The Ethics of Volunteered Geographic Information for GEOINT Use

The wide variety of VGI available today naturally leads to myriad potential GEOINT uses


VGI Defined

What is volunteered geographic information (VGI)? Renowned geographer Michael Goodchild coined the term in 2007 in response to the growing phenomenon of laypeople creating and sharing mappable data via the internet. Since that time, geographers have debated the scope of the term and how it differs from related concepts, such as public participation GIS, which existed prior to Web 2.0 and its concomitant collection of user-generated content. VGI is a broad term, and one way to categorize types of VGI is to consider the intentionality of the volunteer. From most to least intentionality, we might identify five categories/levels of VGI: 1) a volunteer who is actively involved in framing the project; 2) a volunteer who helps devise the goals and collect data, but does not analyze data or make scientific findings; 3) a volunteer who knowingly contributes VGI for a particular purpose; 4) a person who contributes VGI for a different purpose; and 5) a person who unwittingly creates VGI.
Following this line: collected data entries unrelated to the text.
-- ==== Sys2Proof/Laws/Frames.lean ====
section
/-! SUPPORT. What each operation leaves alone: one lemma per operation names the blocks of State that are the same
after it. -/

namespace Sys2Proof.Machine

variable (s : State)

/-- What every step of a collection leaves alone, the collection leaves alone. -/
theorem collect_keeps {α β : Type} (π : State → β) (xs : List α) (f : α → State → State × List Completion)
    (h : ∀ x s, π (f x s).1 = π s) : ∀ s : State, π (s.collect xs f).1 = π s := by
  induction xs with
  | nil => intro s; rfl
  | cons x xs ih => intro s; simp [State.collect, ih, h]

/-- What every step of a fold leaves alone, the fold leaves alone. -/
theorem foldl_keeps {α β : Type} (π : State → β) (xs : List α) (f : State → α → State)
    (h : ∀ s x, π (f s x) = π s) : ∀ s : State, π (xs.foldl f s) = π s := by
  induction xs with
  | nil => intro s; rfl
  | cons x xs ih => intro s; simp [ih, h]

@[simp] theorem emit_frame (o : Output) :
    (s.emit o).host = s.host ∧ (s.emit o).ring = s.ring ∧ (s.emit o).spill = s.spill ∧
    (s.emit o).matching = s.matching ∧ (s.emit o).peers = s.peers ∧ (s.emit o).contexts = s.contexts ∧
    (s.emit o).mover = s.mover ∧ (s.emit o).sending = s.sending ∧ (s.emit o).laneA = s.laneA ∧
    (s.emit o).laneB = s.laneB ∧ (s.emit o).counters = s.counters ∧ (s.emit o).claims = s.claims ∧
    (s.emit o).pending = s.pending := by
  simp [State.emit]

@[simp] theorem hostWrite_frame (a : BitVec 64) (b : Bytes) :
    (s.hostWrite a b).host = s.host ∧ (s.hostWrite a b).ring = s.ring ∧ (s.hostWrite a b).spill = s.spill ∧
    (s.hostWrite a b).matching = s.matching ∧ (s.hostWrite a b).peers = s.peers ∧
    (s.hostWrite a b).contexts = s.contexts ∧ (s.hostWrite a b).mover = s.mover ∧
    (s.hostWrite a b).sending = s.sending ∧ (s.hostWrite a b).laneA = s.laneA ∧
    (s.hostWrite a b).laneB = s.laneB ∧ (s.hostWrite a b).counters = s.counters ∧
    (s.hostWrite a b).claims = s.claims ∧ (s.hostWrite a b).pending = s.pending := by
  simp [State.hostWrite]

@[simp] theorem hostRead_frame (a : BitVec 64) (n : Nat) :
    (s.hostRead a n).host = s.host ∧ (s.hostRead a n).ring = s.ring ∧ (s.hostRead a n).spill = s.spill ∧
    (s.hostRead a n).matching = s.matching ∧ (s.hostRead a n).peers = s.peers ∧
    (s.hostRead a n).contexts = s.contexts ∧ (s.hostRead a n).mover = s.mover ∧
    (s.hostRead a n).sending = s.sending ∧ (s.hostRead a n).laneA = s.laneA ∧
    (s.hostRead a n).laneB = s.laneB ∧ (s.hostRead a n).counters = s.counters ∧
    (s.hostRead a n).pending = s.pending := by
  simp [State.hostRead]

@[simp] theorem hostWrites_frame (ws : List (BitVec 64 × Bytes)) :
    (s.hostWrites ws).host = s.host ∧ (s.hostWrites ws).ring = s.ring ∧ (s.hostWrites ws).spill = s.spill ∧
    (s.hostWrites ws).matching = s.matching ∧ (s.hostWrites ws).peers = s.peers ∧
    (s.hostWrites ws).contexts = s.contexts ∧ (s.hostWrites ws).mover = s.mover ∧
    (s.hostWrites ws).sending = s.sending ∧ (s.hostWrites ws).laneA = s.laneA ∧
    (s.hostWrites ws).laneB = s.laneB ∧ (s.hostWrites ws).counters = s.counters ∧
    (s.hostWrites ws).claims = s.claims ∧ (s.hostWrites ws).pending = s.pending := by
  induction ws generalizing s with
  | nil => simp [State.hostWrites]
  | cons w ws ih => simp [State.hostWrites, ih]

@[simp] theorem shadowWrite_frame :
    (s.shadowWrite).host = s.host ∧ (s.shadowWrite).ring = s.ring ∧ (s.shadowWrite).spill = s.spill ∧
    (s.shadowWrite).matching = s.matching ∧ (s.shadowWrite).peers = s.peers ∧
    (s.shadowWrite).contexts = s.contexts ∧ (s.shadowWrite).mover = s.mover ∧
    (s.shadowWrite).sending = s.sending ∧ (s.shadowWrite).laneA = s.laneA ∧ (s.shadowWrite).laneB = s.laneB ∧
    (s.shadowWrite).counters = s.counters ∧ (s.shadowWrite).claims = s.claims ∧
    (s.shadowWrite).pending = s.pending := by
  simp [State.shadowWrite]

@[simp] theorem count_frame (k : Fin 16) (n : Nat) :
    (s.count k n).host = s.host ∧ (s.count k n).ring = s.ring ∧ (s.count k n).spill = s.spill ∧
    (s.count k n).matching = s.matching ∧ (s.count k n).peers = s.peers ∧ (s.count k n).contexts = s.contexts ∧
    (s.count k n).mover = s.mover ∧ (s.count k n).sending = s.sending ∧ (s.count k n).laneA = s.laneA ∧
    (s.count k n).laneB = s.laneB ∧ (s.count k n).claims = s.claims ∧ (s.count k n).outbox = s.outbox ∧
    (s.count k n).pending = s.pending := by
  simp [State.count]
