-- ==== Sys2Proof/Laws/Requests.lean ====
section
/-! SUPPORT. How a request runs to its end: the record is taken, its owner does one claim and gives its completions,
and the take ends. -/

namespace Sys2Proof.Machine

variable {s t u w : State}

/-- What `posts` reads of its first state. -/
theorem posts_congr {s' : State} {cs : List Completion} (hr : s'.ring = s.ring) (hh : s'.host = s.host)
    (ho : s'.outbox = s.outbox) (h : s.posts t cs) : s'.posts t cs := by
  obtain ⟨a, b, c⟩ := h
  refine ⟨by rw [a, hr], ?_, by rw [c, hh]⟩
  have hs : s'.setup = s.setup := by simp [State.setup, hh]
  rw [hs, hr]
  exact (transfers_congr ho rfl).2 b

/-- A claim that holds one unit and gives its completions while the ring has room runs to its end. -/
theorem runActs_giving {n : Nat} {a : Act} {lock : Lock} {p : State × List Completion} {rest : List Act}
    (hw : s.claims.waiting = []) (hr : a.ready s = true) (ha : a.run s = giving [lock] p)
    (hp : p.1.claims.waiting = []) (room : p.1.roomFor p.2.length) (hn : p.2.length + 2 ≤ n) :
    State.runActs n s (a :: rest)
      = State.runActs (n - p.2.length - 2) (((p.1.hold lock).writeAll p.2).unhold lock) rest := by
  have hq : (p.1.hold lock).roomFor p.2.length := room
  have hwait : ((p.1.hold lock).writeAll p.2).claims.waiting = [] := by simp [writeAll_frame, hp]
  rw [runActs_cons hw (by omega) hr, ha]
  have e : (giving [lock] p).2 ++ rest = gives p.2 ++ (.unlock [lock] :: rest) := by
    simp [giving, holding, thenGives]
  have e1 : (giving [lock] p).1 = p.1.hold lock := rfl
  rw [e, e1, runActs_gives (by simpa using hp) (by omega) hq, runActs_cons hwait (by omega) rfl]
  simp only [Act.run, State.unlock, List.foldl_cons, List.foldl_nil, List.nil_append]
  congr 1
  omega

/-- A completion, an event or a record taken leaves the part active as it was. -/
theorem writeAll_active (cs : List Completion) : (s.writeAll cs).active = s.active := by
  have := (posts_writeAll (s := s) cs).2.2
  simp [State.active, this]

/-- What completions write does not depend on the request take. -/
theorem completionOutputs_take (c : Setup) (r : RingUnit) (take : Take) (cs : List Completion) :
    completionOutputs c { r with take := take } cs = completionOutputs c r cs := by
  induction cs generalizing r with
  | nil => rfl
  | cons x xs ih =>
    rw [completionOutputs_cons, completionOutputs_cons c r]
    congr 1
    exact ih { r with completionTail := r.completionTail + 1 }

/-- The end of a claim that gives completions, and of its take: what the state has become. -/
theorem request_end {lock : Lock} {cs : List Completion} (hw : w.claims.locks = []) :
    let u := (((w.hold lock).writeAll cs).unhold lock).setRing
      { (((w.hold lock).writeAll cs).unhold lock).ring with take := .noTake }
    (w.setRing { w.ring with take := .noTake }).posts u cs ∧ w.changesOnly u [.ring, .host, .outbox] := by
  have hp := posts_writeAll (s := w.hold lock) cs
  obtain ⟨a, b, c⟩ := hp
  refine ⟨⟨?_, ?_, ?_⟩, ?_, ?_⟩
  · simp only [setRing_ring]
    have : (((w.hold lock).writeAll cs).unhold lock).ring = ((w.hold lock).writeAll cs).ring := rfl
    rw [this, a]
    rfl
  · have hs : (w.setRing { w.ring with take := .noTake }).setup = w.setup := rfl
    rw [hs]
    simp only [setRing_ring, completionOutputs_take]
    exact (transfers_congr rfl rfl).1 b
  · simpa using c
  · intro k hk
    cases k <;> simp_all [State.agrees, writeAll_frame]
    rw [← hw]
  · simp [writeAll_frame]

/-- A sound request runs: its owner's claim gives its completions while the ring has room, and the take ends.
`p` is what the owner's claim makes of the state in which the record has been taken. -/
theorem request_runs {kind : RequestKind} {tag : Nat} {record : Bytes} {act : Request → Act} {lock : Lock}
    {p : State × List Completion} (h : s.serves kind tag record)
    (hr : (act (parseRequest record)).ready s.takeRecord = true)
    (ha : (act (parseRequest record)).run s.takeRecord = giving [lock] p)
    (hp : p.1.claims.waiting = []) (hl : p.1.claims.locks = [])
    (hactive : p.1.active = true) (room : p.1.roomFor p.2.length) (hn : p.2.length ≤ 4000) :
    ∃ u, s.request kind tag record act = u.settled
      ∧ (p.1.setRing { p.1.ring with take := .noTake }).posts u p.2 ∧ p.1.changesOnly u [.ring, .host, .outbox] := by
  obtain ⟨hc, hawait, hlen, hkind, hfault⟩ := h
  have hw : s.takeRecord.claims.waiting = [] := by simpa [State.takeRecord] using hc.1
  refine ⟨_, ?_, request_end (lock := lock) hl⟩
  simp only [State.request, hawait, hlen, hkind, beq_self_eq_true, Bool.and_self, if_true, requestActs]
  rw [hfault]
  have run : State.runActs actBound s.takeRecord [act (parseRequest record), .endTake]
      = (((p.1.hold lock).writeAll p.2).unhold lock).setRing
        { (((p.1.hold lock).writeAll p.2).unhold lock).ring with take := .noTake } := by
    rw [runActs_giving hw hr ha hp room (by simp only [actBound]; omega),
      runActs_cons (by simp [writeAll_frame, hp]) (by simp only [actBound]; omega) rfl]
    simp [Act.run]
  rw [make_active, run]
  rw [run]
  have : ((((p.1.hold lock).writeAll p.2).unhold lock).setRing
        { (((p.1.hold lock).writeAll p.2).unhold lock).ring with take := .noTake }).active
      = ((p.1.hold lock).writeAll p.2).active := rfl
  rw [this, writeAll_active]
  exact hactive

end Sys2Proof.Machine
end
Examples include persons involved in citizen science projects (Levels 1 and 2), OpenStreetMap users (Level 3), a Facebook user who knowingly shares a geotagged photo which is then downloaded and shared widely (Level 4), and a person who has unwittingly enabled cell-phone tracking on various smartphone apps (Level 5). Levels 4 and 5 might be considered contributed geographic information (CGI) or ambient geographic information (AGI), rather than true VGI. In such cases, while the contribution may technically be voluntary, the information is volunteered for a different purpose than it might ultimately be used or even unknowingly.

Broadening the discussion through further demonstrations, an example of VGI at the most collaborative levels is suggested by Dr. Mordechai Haklay, a leading researcher of GIS and citizen science: Professional and non-professional astronomers often work together on projects that are integrated at all levels, including the definition of the scientific question, field collection methods, and analysis. Haklay suggests that environmental justice projects often involve VGI at slightly less collaboration, wherein community residents work with environmental scientists to define the project goal and to collect data, but do not perform scientific analysis.

Another step down is seen in Dr. Elisabeth Sedano’s study of outdoor advertising in Los Angeles, wherein residents helped to map billboards using a web map for a project whose goals and methods were shared with the volunteers but were defined by the researcher. The lowest level of collaboration in VGI is seen in projects based on geotagged social media posts, such as tweets, as users have voluntarily shared their location but without the specific intent to add to any project beyond their chosen social media platform.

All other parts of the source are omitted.